-- ==== Sys2Proof/Tests/Slice0.lean ====
section
/-! SUPPORT. A witness for the hypotheses of every statement, ill-formed commands, and tests of the spec's worked examples. -/

namespace Sys2Proof.Tests

set_option linter.all false
set_option Elab.async false

open Sys2Proof Sys2Proof.Machine

/-! ### States -/

/-- A device whose supplies are up and whose host link is up. -/
def up : Dev := { Dev.reset with pwr := { Pwr.reset with porN := true, linkUp := true, state := .active, supplies := List.replicate 6 true } }

def st (d : Dev) : State := ⟨[], NonVol.reset, d⟩

theorem okOf {α β γ : Type} {x : α × Except β γ} (h : x.2.toBool = true) :
    ∃ e b, x = (e, .ok b) := by
  obtain ⟨e, r⟩ := x
  cases r with
  | ok b => exact ⟨e, b, rfl⟩
  | error _ => cases h

theorem okIs {α β γ : Type} [DecidableEq β] {x : α × Except γ β} {b : β} (h : (match x.2 with | .ok c => decide (c = b) | .error _ => false) = true) :
    x = (x.1, .ok b) := by
  obtain ⟨e, r⟩ := x
  cases r with
  | ok c => have : c = b := by simpa using h
            rw [this]
  | error _ => cases h

theorem okVal {β γ : Type} {x : Except γ β} (h : x.toBool = true) : ∃ b, x = .ok b := by
  cases x with
  | ok b => exact ⟨b, rfl⟩
  | error _ => cases h

theorem errVal {β γ : Type} {x : Except γ β} (h : x.toBool = false) : ∃ b, x = .error b := by
  cases x with
  | ok b => cases h
  | error e => exact ⟨e, rfl⟩

theorem noneOf {α β : Type} {x : α × Option β} (h : x.2.isNone = true) : ∃ e, x = (e, none) := by
  obtain ⟨e, r⟩ := x
  cases r with
  | none => exact ⟨e, rfl⟩
  | some _ => cases h

theorem someOf {α : Type} {x : Option α} (h : x.isSome = true) : ∃ a, x = some a := Option.isSome_iff_exists.1 h

/-! ### Witnesses: the queue, survivors, contexts -/

theorem witness_StepTakesFrontCommand : State.reset.pending = [] ∧ State.reset.dev.pwr.porN = false := by decide

theorem witness_CommandsKeepQueueAndSurvivors :
    Instr.changesNonVol .getInfo = false ∧ ∃ t, exec .getInfo (st up) = .next t := ⟨rfl, _, rfl⟩

theorem witness_StepsKeepSurvivorsCanonical : State.reset.nv.canonical = true ∧ ∃ t, step State.reset = .next t :=
  ⟨by decide, _, rfl⟩

/-- A device with a blown fuse bit. -/
def blown : State := { st up with pending := [.annalsRecordWrite], nv := { NonVol.reset with fuses := [(3, 5)] } }

theorem witness_SurvivorsOnlyGrow : (SMap.read 0 blown.nv.fuses 3).getLsbD 2 = true ∧ ∃ t, step blown = .next t :=
  ⟨by decide, _, rfl⟩

theorem witness_ResetLeavesResetValues : (st up).dev.pwr.prog = none := by decide

theorem witness_UnwrapRecovers :
    (5 < 2 ^ 32 ∧ 2 ^ 31 - 1 < 2 ^ 32 ∧ (2 ^ 33 + 6 - 2 ^ 31 + (2 ^ 31 - 1)) % 2 ^ 32 = 5) ∧
    (5 < 2 ^ 32 ∧ 2 ^ 31 < 2 ^ 32 ∧ (2 ^ 31 + 5 + 2 ^ 31) % 2 ^ 32 = 5) ∧
    bitOf (dFlags (List.replicate 64 2)) 1 = true := by decide

/-- Context 1 with a pending descriptor, and the boot over. -/
def queued : Dev := { up with ctxs := [(1, { Ctx.reset with enabled := true, sqTail := 1 })] }.set R.PWR_STAT.BOOT_STEP 0 0 8

theorem witness_FetchErrorStopsFetching : 1 < 2048 ∧ (st queued).dev.fetchTurn 1 = true ∧
    (PcieReply.unsupported = .unsupported ∨ PcieReply.unsupported = .aborted ∨ PcieReply.unsupported = .poisoned ∨
      PcieReply.unsupported = .timeout) := by decide

/-- Context 1 with unsignalled records. -/
def unsignalled : Dev :=
  ((({ up with now := 5000, ctxs := [(1, { Ctx.reset with enabled := true, sinceIrq := 1, firstAt := 4000 })] } : Dev).set
    R.CTX_MSIX.IRQ_EN 1 0 1).set R.CTX_MSIX.TIMER 1 0 1)

theorem witness_QueueDoorbellsAct :
    (1 < 2048 ∧ queued.hostUp = true ∧ (queued.ctx 1).enabled = true ∧ (queued.ctx 1).aborting = none ∧
      63 < 2 ^ (queued.ctx 1).sqLog ∧ 63 < 2 ^ (queued.ctx 1).cqLog ∧ 2 ^ (queued.ctx 1).sqLog ≤ 64 ∧ 2 ^ (queued.ctx 1).cqLog ≤ 64) ∧
    ((8 : Nat) < 4096 ∧ ((4 : Nat) ≠ 4 ∨ (8 : Nat) ≠ 0 ∧ (8 : Nat) ≠ 4)) ∧ (queued.ctx 2).enabled = false ∧
    (unsignalled.bit R.CTX_MSIX.IRQ_EN 1 0 = true ∧ unsignalled.get R.CTX_MSIX.TIMER 1 0 ≠ 0 ∧ 0 < (unsignalled.ctx 1).sinceIrq ∧
      (unsignalled.ctx 1).firstAt + 1000 * unsignalled.get R.CTX_MSIX.TIMER 1 0 ≤ unsignalled.now) := by decide

/-! ### Witnesses: descriptors, aborts, purges, resets of the host -/

/-- A descriptor: opcode, workbook handle, ARG0 to ARG3, LEN. -/
def desc (opc h a0 a1 a2 a3 len : Nat) : List Byte :=
  leBytes 4 opc ++ leBytes 4 1 ++ leBytes 4 h ++ leBytes 4 0 ++ leBytes 8 a0 ++ leBytes 8 a1 ++ leBytes 8 a2 ++ leBytes 8 a3 ++
    leBytes 8 0 ++ leBytes 4 len ++ leBytes 4 0

def job (n cls : Nat) : Job := ⟨n, cls, false, [], [], [], [], []⟩

def alm : AlmRec := ⟨1000000, 500000, 900000, 100000, 0, 0, false, [], 0⟩

/-- A workbook with one job of each class that aperiodic opcodes name. -/
def wb0 : Wb :=
  { slot := 0, gen := 1, part := 0, ctx := some 1, flags := 0, orbit := 0, phases := 0, code := [], place := [], plans := [],
    almanac := [alm], costs := [], jobs := [job 0 0, job 1 1, job 2 2, { job 3 3 with solves := [leBytes 16 0 ++ leBytes 48 4] }, job 4 4, job 5 5],
    franges := [], trees := [], wins := [], calib := [] }

/-- A device after its boot, with a loaded workbook and an enabled context. -/
def ready : Dev :=
  ((({ up with ctxs := [(1, { Ctx.reset with enabled := true, sqTail := 1 })], wbs := [wb0] } : Dev).set R.PWR_STAT.BOOT_STEP 0 0 8).set
    R.TB_CFG.EN 0 0 1).set R.CTX_CTRL.ATTACH_EN 1 0 1

/-- The same with all of it in the safety partition. -/
def readySafe : Dev := ready.set R.FUS_WORD.VALUE 3 0 8

theorem witness_FetchTakesDescriptor :
    (1 < 2048 ∧ ready.fetchTurn 1 = true ∧ ready.validate 1 (slice (desc 0x10 0x100 0 0 0 0 0) 0 64) = none ∧
      ready.safeStop 0 (dOpc (slice (desc 0x10 0x100 0 0 0 0 0) 0 64)) = false) ∧
    ((readySafe.set R.SAF_STATUS.SAFE 0 0 1).fetchTurn 1 = true ∧
      (readySafe.set R.SAF_STATUS.SAFE 0 0 1).validate 1 (slice (desc 0x10 0x100 0 0 0 0 0) 0 64) = none ∧
      (readySafe.set R.SAF_STATUS.SAFE 0 0 1).safeStop 0 (dOpc (slice (desc 0x10 0x100 0 0 0 0 0) 0 64)) = true) ∧
    ready.validate 1 (slice (desc 0x99 0 0 0 0 0 0) 0 64) = some (0x13, 3) := by decide +kernel

theorem witness_AbortsAndPurgesAct :
    (2047 < 2048 ∧ ready.hostUp = true ∧ ready.wakeIdle.ctxPart 2047 = some 0 ∧ ready.wakeIdle.isSafe 0 = false) ∧
    (readySafe.hostUp = true ∧ readySafe.wakeIdle.ctxPart 1 = some 0 ∧ readySafe.wakeIdle.isSafe 0 = true) ∧
    ((({ ready with ctxs := [(1, { Ctx.reset with aborting := some 1 })] } : Dev).ctx 1).aborting = some 1 ∧ (1 : Nat) ≠ 5) ∧
    (0 < ready.wakeIdle.parts) ∧ bitOf ((ready.set R.GLB_PURGE_STAT.BUSY 0 0 0x8000).get R.GLB_PURGE_STAT.BUSY 0 0) 15 = true ∧
    (ready.set R.GLB_PURGE_STAT.DEV_BUSY 0 0 1).bit R.GLB_PURGE_STAT.DEV_BUSY 0 0 = true := by decide

/-- A context of PF0 that is orphaned. -/
def orphan : Dev := { ready with ctxs := [(1, { Ctx.reset with aborting := some 5 })] }.set R.CTX_FUNC.VALID 1 0 1

theorem witness_HostResetsAct : (31 < 32 ∧ ready.hostUp = true) ∧ ready.pwr.porN = true ∧
    (∃ c ∈ orphan.fnCtxs 0, orphan.orphaned c = true) ∧ ({ ready with pwr := { ready.pwr with linkUp := false } } : Dev).pcieReady = true := by
  decide +kernel

/-! ### Witnesses: workbooks and requests -/

def req (b : List Byte) : Req :=
  { id := 7, ctx := 1, part := 0, desc := b, st := .fetched, admNo := 0, rel := 0, prom := 0, win := none, deadline := none, work := [] }

def asked (b : List Byte) : Dev := { ready with reqs := [req b], nextId := 8 }

/-- The smallest workbook image: empty DATA and FLAGS sections. -/
def image : List Byte :=
  [78, 82, 87, 66, 2, 0, 1] ++ List.replicate 7 0 ++ [2, 0, 128] ++ List.replicate 47 0 ++
    (leBytes 8 10 ++ leBytes 4 128 ++ leBytes 4 0) ++ (leBytes 8 7 ++ leBytes 4 128 ++ leBytes 4 0) ++ List.replicate 32 0

def loading : Dev := let d := asked (desc 1 0 0x800000000 0 0 0 128); { d with mem := d.mem.put 0x800000000 image }


theorem witness_WorkbooksComeAndGo :
    (∃ d1 d2 w, loading.fetched 7 1 = some (req (desc 1 0 0x800000000 0 0 0 128)) ∧
      loading.loadFirst (req (desc 1 0 0x800000000 0 0 0 128)) = true ∧ loading.imageReach (req (desc 1 0 0x800000000 0 0 0 128)) = true ∧
      loading.pwr.halt = false ∧ loading.pwr.fusing = false ∧
      loading.readImage (req (desc 1 0 0x800000000 0 0 0 128)) [] = (d1, .ok image) ∧
      d1.checkImage image 128 0 (some 1) false = .ok w ∧ (d1.needs w).filter (fun n => !d1.domainOn n) = [] ∧
      d1.readImage (req (desc 1 0 0x800000000 0 0 0 128)) [] = (d2, .ok image)) ∧
    ((asked (desc 2 0x100 0 0 0 0 0)).fetched 7 2 = some (req (desc 2 0x100 0 0 0 0 0)) ∧
      (asked (desc 2 0x100 0 0 0 0 0)).wbBusy 0 = false) ∧
    ∃ e, ({ asked (desc 0x11 0 0 3 0 0 0) with cal := { Cal.reset with entries := [e] } } : Dev).fetched 7 0x11 =
        some (req (desc 0x11 0 0 3 0 0 0)) ∧
      ({ asked (desc 0x11 0 0 3 0 0 0) with cal := { Cal.reset with entries := [e] } } : Dev).entry 3 = some e ∧ e.ctx = some 1 := by
  refine ⟨?_, by decide +kernel, ?_⟩
  · obtain ⟨w, hw⟩ := okVal (x := (loading.readImage (req (desc 1 0 0x800000000 0 0 0 128)) []).1.checkImage image 128 0 (some 1) false)
      (by decide +kernel)
    have hn : ∀ w', (loading.readImage (req (desc 1 0 0x800000000 0 0 0 128)) []).1.checkImage image 128 0 (some 1) false = .ok w' →
        ((loading.readImage (req (desc 1 0 0x800000000 0 0 0 128)) []).1.needs w').filter
          (fun n => !(loading.readImage (req (desc 1 0 0x800000000 0 0 0 128)) []).1.domainOn n) = [] := by
      have h : (match (loading.readImage (req (desc 1 0 0x800000000 0 0 0 128)) []).1.checkImage image 128 0 (some 1) false with
        | .ok w' => decide (((loading.readImage (req (desc 1 0 0x800000000 0 0 0 128)) []).1.needs w').filter
          (fun n => !(loading.readImage (req (desc 1 0 0x800000000 0 0 0 128)) []).1.domainOn n) = [])
        | .error _ => true) = true := by decide +kernel
      intro w' e
      rw [e] at h
      exact of_decide_eq_true h
    exact ⟨_, _, w, by decide +kernel, by decide +kernel, by decide +kernel, by decide +kernel, by decide +kernel, okIs (by decide +kernel), hw, hn w hw, okIs (by decide +kernel)⟩
  · exact ⟨{ ready.newEntry wb0 alm 3 (some 1) 0 none with slot := 3 }, by decide +kernel⟩

/-- An entry of the almanac in slot 3, of context 1. -/
def entry3 : Entry := { ready.newEntry wb0 alm 3 (some 1) 0 none with slot := 3 }

theorem witness_EntriesReleaseOnTheirPhase :
    ∃ e0, (asked (desc 0x10 0x100 0 0 0 0 0)).fetched 7 0x10 = some (req (desc 0x10 0x100 0 0 0 0 0)) ∧
      (asked (desc 0x10 0x100 0 0 0 0 0)).wb 0 = some wb0 ∧ 0 < wb0.almanac.length ∧
      ((asked (desc 0x10 0x100 0 0 0 0 0)).channelOf 0 0).map (·.2) ≠ some 1 ∧ 0 < ((asked (desc 0x10 0x100 0 0 0 0 0)).pcal 0).orbit ∧
      wb0.orbit = 0 ∧ (asked (desc 0x10 0x100 0 0 0 0 0)).admitFails 0
        ((asked (desc 0x10 0x100 0 0 0 0 0)).candidates wb0 0 (some 1) 1) = none ∧
      ((asked (desc 0x10 0x100 0 0 0 0 0)).candidates wb0 0 (some 1) 1).head? = some e0 :=
  ⟨_, by decide +kernel, by decide +kernel, by decide +kernel, by decide +kernel, by decide +kernel, by decide +kernel,
    by decide +kernel, rfl⟩

/-- A track that has been admitted. -/
def track0 : Track :=
  { num := 0, wb := 0, part := 0, blk := [], srcs := [], chain := [], defl := [], admitted := true, tb := 0, ctx := some 1, state := 0,
    nom := [], cov := [], delta := [], dvar := [], grid := 0, steps := 0, hist := [], corrs := [], lastPass := 0, bounds := [],
    cometOff := false, frames := [] }

/-- An index of KIND 0 with ID 9, its root and arena in T1. -/
def idx0 : Idx :=
  { slot := 0, wb := 0, part := 0
    blk := [0, 1, 1, 0] ++ leBytes 4 9 ++ leBytes 2 2 ++ leBytes 2 1 ++ leBytes 4 8 ++ leBytes 4 2 ++ leBytes 2 4 ++ leBytes 2 4 ++
      leBytes 8 0 ++ leBytes 8 0x10010000 ++ leBytes 8 0x10020000 ++ leBytes 8 0x10000 ++ leBytes 8 0x10030000 ++ leBytes 64 0
    epoch := 1, retired := 1, before := [], ins := [], del := [], gone := [], rebuild := none, full := [], remote := [] }

def qheader : List Byte := [1, 0, 0, 1, 1, 0, 1, 0, 0, 0, 1] ++ List.replicate 21 0

def admits (d : Dev) (r : Req) (opc : Nat) : Bool :=
  decide (d.fetched 7 opc = some r) && d.aperTurn r &&
    (d.admitAper { r with rel := d.releaseOf r }).toBool

def runB : List Byte := desc 0x12 0x100 0x10000000 0 0x10001000 1 64
def copyB : List Byte := desc 0x20 0x100 0x10000000 0x10001000 0 2 64
def solveB : List Byte := desc 0x30 0x100 0x10000000 4 0x10001000 3 0
def windowB : List Byte := desc 0x60 0x100 0 0xFF00 0x10001000 5 0
def searchB : List Byte := desc 0x40 0x100 0x10000000 9 0x10001000 4 64

def windowR : Req := { req windowB with win := some (0, 0) }

def windowDev : Dev := { asked windowB with reqs := [windowR], tracks := [track0] }

/-- A SEARCH line of job 4 for the index, and a query block in memory. -/
def searchDev : Dev :=
  let d := asked searchB
  { d with
    idxs := [idx0]
    wbs := [{ wb0 with jobs := [{ job 4 4 with searches := [[0, 0, 0, 0, 1] ++ leBytes 7 0 ++ leBytes 4 9] }] }]
    mem := d.mem.put 0x10000000 qheader }

/-- A RUN whose deadline has passed. -/
def lateRun : Dev :=
  { asked runB with reqs := [{ req runB with deadline := some 0 }], tim := { Tim.reset with tbs := List.replicate 4 { Tb.reset with val := 5 } } }

theorem admitsOf {d : Dev} {r : Req} {opc : Nat} (h : admits d r opc = true) :
    d.fetched 7 opc = some r ∧ d.aperTurn r = true ∧ ∃ t, d.admitAper { r with rel := d.releaseOf r } = .ok t := by
  simp only [admits, Bool.and_eq_true, decide_eq_true_eq] at h
  exact ⟨h.1.1, h.1.2, okVal h.2⟩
- - -
Write down exactly the span of lines above from the one containing "wb0.orbit = 0" to the one containing "slot := 0, wb", both ends included.

      wb0.orbit = 0 ∧ (asked (desc 0x10 0x100 0 0 0 0 0)).admitFails 0
        ((asked (desc 0x10 0x100 0 0 0 0 0)).candidates wb0 0 (some 1) 1) = none ∧
      ((asked (desc 0x10 0x100 0 0 0 0 0)).candidates wb0 0 (some 1) 1).head? = some e0 :=
  ⟨_, by decide +kernel, by decide +kernel, by decide +kernel, by decide +kernel, by decide +kernel, by decide +kernel,
    by decide +kernel, rfl⟩

/-- A track that has been admitted. -/
def track0 : Track :=
  { num := 0, wb := 0, part := 0, blk := [], srcs := [], chain := [], defl := [], admitted := true, tb := 0, ctx := some 1, state := 0,
    nom := [], cov := [], delta := [], dvar := [], grid := 0, steps := 0, hist := [], corrs := [], lastPass := 0, bounds := [],
    cometOff := false, frames := [] }

/-- An index of KIND 0 with ID 9, its root and arena in T1. -/
def idx0 : Idx :=
  { slot := 0, wb := 0, part := 0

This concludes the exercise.